Back in the day, when I used to code something, I identified the subsystems and wrote test harnesses that automatically did a regression test as part of my build process. The inputs and outputs shouldn’t change unless I expected it, so the test harness was responsible for exercising the system with some reasonable operations: insert 50,000 items into the database counting duplicates, then count the total number of items in the database (should be 50,000 minus duplicates) then delete 12,001 items and read them back in order (order should match the results of ‘sort’ and item count should be 37,999 minus duplicates) You get the idea: the system should check itself against its own specifications.

If you don’t have a specification, you don’t have a system, you just have a pile of code.

Go read the rest of the interview, and the rest of the stories on Tom’s page. I used to assign new-hire programmers to read his stuff. This one is a classic [three]. Three questions to ask about every bug you find:

Is this mistake somewhere else also?
What next bug is hidden behind this one?
What should I do to prevent bugs like this?

One hoary old programmer once said, “the premise of ‘software engineering’ today is ‘how to write software, for those who cannot.'” and that’s pretty much right.

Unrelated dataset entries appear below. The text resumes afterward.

-- ==== Sys2Proof/Laws/PerInstr.lean ====
section
/-! SUPPORT. One lemma per instruction for the family PortOfUnit (LAWS.json). -/

namespace Sys2Proof.Laws.PortOfUnit

open Sys2Proof Sys2Proof.Machine

/-- The encoding of an instruction enters the core where the unit that carries it out reads it: a
command word has five bits and its `unit` field names that unit (30_encoding.md R101); a Standard VLQ
byte goes to `SDEC`, a Fast VLQ first byte to `FDEC`. -/
def Statement (i : Instr) : Prop :=
  ∀ p : Profile,
    match (encode p i).1 with
    | .command =>
      (encode p i).2.toNat < 32 ∧ unitOfWord ((encode p i).2.setWidth 5) = unitOf i
    | .source => unitOf i = .sdec
    | .window => unitOf i = .fdec

theorem senc8 : Statement .senc8 :=
  fun _ => (by decide : (0x00#8).toNat < 32 ∧ unitOfWord (0x00#8 |>.setWidth 5) = .senc)

theorem senc16 : Statement .senc16 :=
  fun _ => (by decide : (0x01#8).toNat < 32 ∧ unitOfWord (0x01#8 |>.setWidth 5) = .senc)

theorem senc32 : Statement .senc32 :=
  fun _ => (by decide : (0x02#8).toNat < 32 ∧ unitOfWord (0x02#8 |>.setWidth 5) = .senc)

theorem senc64 : Statement .senc64 :=
  fun _ => (by decide : (0x03#8).toNat < 32 ∧ unitOfWord (0x03#8 |>.setWidth 5) = .senc)

theorem senc128 : Statement .senc128 :=
  fun _ => (by decide : (0x04#8).toNat < 32 ∧ unitOfWord (0x04#8 |>.setWidth 5) = .senc)

theorem sdec8 : Statement .sdec8 :=
  fun _ => (by decide : (0x08#8).toNat < 32 ∧ unitOfWord (0x08#8 |>.setWidth 5) = .sdec)

theorem sdec16 : Statement .sdec16 :=
  fun _ => (by decide : (0x09#8).toNat < 32 ∧ unitOfWord (0x09#8 |>.setWidth 5) = .sdec)

theorem sdec32 : Statement .sdec32 :=
  fun _ => (by decide : (0x0A#8).toNat < 32 ∧ unitOfWord (0x0A#8 |>.setWidth 5) = .sdec)

theorem sdec64 : Statement .sdec64 :=
  fun _ => (by decide : (0x0B#8).toNat < 32 ∧ unitOfWord (0x0B#8 |>.setWidth 5) = .sdec)

theorem sdec128 : Statement .sdec128 :=
  fun _ => (by decide : (0x0C#8).toNat < 32 ∧ unitOfWord (0x0C#8 |>.setWidth 5) = .sdec)

theorem fenc : Statement .fenc :=
  fun _ => (by decide : (0x13#8).toNat < 32 ∧ unitOfWord (0x13#8 |>.setWidth 5) = .fenc)

theorem fdec : Statement .fdec :=
  fun _ => (by decide : (0x1B#8).toNat < 32 ∧ unitOfWord (0x1B#8 |>.setWidth 5) = .fdec)

theorem svlqByteMore (g : BitVec 7) : Statement (.svlqByteMore g) := fun _ => rfl

theorem svlqByteLast (g : BitVec 7) : Statement (.svlqByteLast g) := fun _ => rfl

theorem fvlqTier1 (h : Byte) : Statement (.fvlqTier1 h) := fun _ => rfl

theorem fvlqTier2 (h : Byte) : Statement (.fvlqTier2 h) := fun _ => rfl

theorem fvlqTier3 (h : Byte) : Statement (.fvlqTier3 h) := fun _ => rfl

theorem fvlqTier4 (h : Byte) : Statement (.fvlqTier4 h) := fun _ => rfl

theorem fvlqTier5 (h : Byte) : Statement (.fvlqTier5 h) := fun _ => rfl

theorem fvlqTier6 (h : Byte) : Statement (.fvlqTier6 h) := fun _ => rfl

theorem fvlqTier7 (h : Byte) : Statement (.fvlqTier7 h) := fun _ => rfl

theorem fvlqTier8 : Statement .fvlqTier8 := fun _ => rfl

theorem fvlqTier9 : Statement .fvlqTier9 := fun _ => rfl

end Sys2Proof.Laws.PortOfUnit
end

There was a brief period around 1987 where structured software development (an over-reaction to poor quality) was the rage, but since August 9, 1995, “more code faster” is the order of the day. “Better code” would only matter if it was somehow a market proposition. You can remember that the next time Yelp’s app downloads (it seems to update a gigantic bolus of data onto my iPhone about once a week) – this is not just ‘shovelware’ it’s ‘big shovel’ware.

------ divider ------

August 9, 1995 was the Netscape IPO. I was in a data-centre in Dallas, working on a project, and we watched the ticker go crazy as Netscape’s stock rocketed up and up. Kent L, who was standing next to me, said, “this will change everything.” And it did. The software market suddenly was no longer valued based on problems solved, but on size of customer base. It heralded in the era of beta-test software masquerading as production. We are now in the final stages of that, in which developers are now managing production systems – they call it ‘DevOps’ and some of us call it ‘DevOoops.’

The Real History of a Time » « Not Your Usual Landing

Comments

Dunc says

August 8, 2018 at 8:36 am

Fortunately, most software these days doesn’t actually do anything that really matters to anybody…
Marcus Ranum says

August 8, 2018 at 10:04 am

Dunc@#1:
Fortunately, most software these days doesn’t actually do anything that really matters to anybody…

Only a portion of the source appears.